Here’s my mum’s hummus recipe. She can’t remember where she got it from, but she assures me it wasn’t from her own mother (her parents came from Yemen, and hummus wasn’t their thing):
Mama Galinsky’s hummus:
Makes about 750 grams or thereabouts
400 gr dried chickpeas
3-4 garlic cloves (depends on how garlicky you like your hummus)
Half a teaspoon baking soda
Juice from one (large) lemon
Reserved chickpeas cooking water (about 120ml)
2 and a half teaspoons of salt (freshly ground it best)
To garnish: Za’atar, pine nuts, olive oil and paprika + parsley if you fancy
- Soak the chickpeas overnight (at room temp) in a deep pot/bowl in plenty of cold water.
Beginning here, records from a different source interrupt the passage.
-- ==== Sys2Proof/Laws/Exec.lean ====
section
/-! SUPPORT. What `exec` is at each constructor, over the shared operations: the equations later proofs rewrite with
instead of unfolding `exec`. -/

namespace Sys2Proof.Machine

variable (s : State)

theorem exec_cls : exec .cls s =
    .next s.clearFb := rfl
theorem exec_ret : exec .ret s =
    if h : 0 < s.sp.val then .next (s.pop h) else raise .stackUnderflow s := rfl
theorem exec_jp (addr : Addr) : exec (.jp addr) s =
    .next (s.setPc (zextAddr addr)) := rfl
theorem exec_call (addr : Addr) : exec (.call addr) s =
    if h : s.sp.val < 16 then .next ((s.push h).setPc (zextAddr addr)) else raise .stackOverflow s := rfl
theorem exec_seImm (x : Reg) (kk : Byte) : exec (.seImm x kk) s =
    .next (if s.reg x = kk then s.skip else s) := rfl
theorem exec_sneImm (x : Reg) (kk : Byte) : exec (.sneImm x kk) s =
    .next (if s.reg x ≠ kk then s.skip else s) := rfl
theorem exec_seReg (x y : Reg) : exec (.seReg x y) s =
    .next (if s.reg x = s.reg y then s.skip else s) := rfl
theorem exec_ldImm (x : Reg) (kk : Byte) : exec (.ldImm x kk) s =
    .next (s.setReg x kk) := rfl
theorem exec_addImm (x : Reg) (kk : Byte) : exec (.addImm x kk) s =
    .next (s.setReg x (s.reg x + kk)) := rfl
theorem exec_ldReg (x y : Reg) : exec (.ldReg x y) s =
    .next (s.setReg x (s.reg y)) := rfl
theorem exec_or (x y : Reg) : exec (.or x y) s =
    .next (s.setReg x (s.reg x ||| s.reg y)) := rfl
theorem exec_and (x y : Reg) : exec (.and x y) s =
    .next (s.setReg x (s.reg x &&& s.reg y)) := rfl
theorem exec_xor (x y : Reg) : exec (.xor x y) s =
    .next (s.setReg x (s.reg x ^^^ s.reg y)) := rfl
theorem exec_addReg (x y : Reg) : exec (.addReg x y) s =
    .next (s.setFlagThenReg (carryFlag (s.reg x) (s.reg y)) x (s.reg x + s.reg y)) := rfl
theorem exec_sub (x y : Reg) : exec (.sub x y) s =
    .next (s.setFlagThenReg (greaterFlag (s.reg x) (s.reg y)) x (s.reg x - s.reg y)) := rfl
theorem exec_shr (x y : Reg) : exec (.shr x y) s =
    .next (s.setFlagThenReg (lowBitFlag (s.reg x)) x (s.reg x >>> 1)) := rfl
theorem exec_subn (x y : Reg) : exec (.subn x y) s =
    .next (s.setFlagThenReg (greaterFlag (s.reg y) (s.reg x)) x (s.reg y - s.reg x)) := rfl
theorem exec_shl (x y : Reg) : exec (.shl x y) s =
    .next (s.setFlagThenReg (highBitFlag (s.reg x)) x (s.reg x <<< 1)) := rfl
theorem exec_sneReg (x y : Reg) : exec (.sneReg x y) s =
    .next (if s.reg x ≠ s.reg y then s.skip else s) := rfl
theorem exec_ldI (addr : Addr) : exec (.ldI addr) s =
    .next (s.setI (zextAddr addr)) := rfl
theorem exec_jpV0 (addr : Addr) : exec (.jpV0 addr) s =
    .next (s.setPc (zextAddr addr + zextByte (s.reg 0))) := rfl
theorem exec_rnd (x : Reg) (kk : Byte) : exec (.rnd x kk) s =
    .next { s.setReg x (Config.rnd s.draws &&& kk) with draws := s.draws + 1 } := rfl
theorem exec_drw (x y : Reg) (n : Fin 16) : exec (.drw x y n) s =
    guardGroup s n.val fun s =>
      drawCells s (spriteCells (originX (s.reg x)) (originY (s.reg y)) (memReadList s.mem (ea s 0) n.val)) := rfl
theorem exec_skp (x : Reg) : exec (.skp x) s =
    guardKey s (s.reg x) fun s => if keyDown s (s.reg x).toNat then s.skip else s := rfl
theorem exec_sknp (x : Reg) : exec (.sknp x) s =
    guardKey s (s.reg x) fun s => if keyDown s (s.reg x).toNat then s else s.skip := rfl
theorem exec_ldVxDT (x : Reg) : exec (.ldVxDT x) s =
    .next (s.setReg x s.dt) := rfl
theorem exec_ldVxK (x : Reg) : exec (.ldVxK x) s =
    match lowestKey s with
    | some k => .next (s.setReg x (BitVec.ofNat 8 k))
    | none => .next s.rewind := rfl
theorem exec_ldDTVx (x : Reg) : exec (.ldDTVx x) s =
    .next (s.setDT (s.reg x)) := rfl
theorem exec_ldSTVx (x : Reg) : exec (.ldSTVx x) s =
    .next (s.setST (s.reg x)) := rfl
theorem exec_addI (x : Reg) : exec (.addI x) s =
    .next (s.setI (s.i + zextByte (s.reg x))) := rfl
theorem exec_ldF (x : Reg) : exec (.ldF x) s =
    if 15 < (s.reg x).toNat then raise (.fontRange (s.reg x)) s else .next (s.setI (glyphAddr (s.reg x))) := rfl
theorem exec_ldB (x : Reg) : exec (.ldB x) s =
    guardGroup s 3 fun s => s.storeBytes (ea s 0) (bcdDigits (s.reg x)) := rfl
theorem exec_ldIVx (x : Reg) : exec (.ldIVx x) s =
    guardGroup s (x.val + 1) fun s => s.storeBytes (ea s 0) (regsUpTo s x) := rfl
theorem exec_ldVxI (x : Reg) : exec (.ldVxI x) s =
    guardGroup s (x.val + 1) fun s => s.loadRegs (ea s 0) x := rfl

end Sys2Proof.Machine
end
- The next day, drain the chickpeas, cover with about 4 inches of fresh cold water, add the baking soda, mix and bring to boil over medium-high heat. Skim the foam with a large spoon, lower heat, cover and cook for about an hour, mixing quite forcefully from time to time (as this will help remove the skins), until the chickpeas are very soft and almost falling apart
- Ideally remove as much of the skins as possible, as this will give a much smoother texture
- Keep about 120ml of the cooking water and drain the chickpeas in a colander. Wash them with cold running water to cool them down to room temperature
- Put most of the cooked chickpeas in a food processor (keep some for topping the hummus). Add the garlic cloves, lemon juice, the reserved cooking water and salt, and blend for 3 minutes until smooth
- Add the tahini and blend for another 7-8 minutes until smooth and fluffy. Add more of the cooking water if you feel the hummus is too thick
- Let the hummus rest and thicken for about 30 minutes.
- Serve in a flat bowl, topped with the saved whole chickpeas, a splash of olive oil, some pine nutes and Za’atar. Sprinkle a bit of paprika on top too, and scatter some parsley leaves if you fancy.
PS- In Israel we often serve the hummus with a tahini sauce in middle of it (so the hummus is placed ‘around’ the tahini. If you can’t get your hands on a ready-made one, it’s easy enough to make (your Tahini paste tub should have the recipe for that).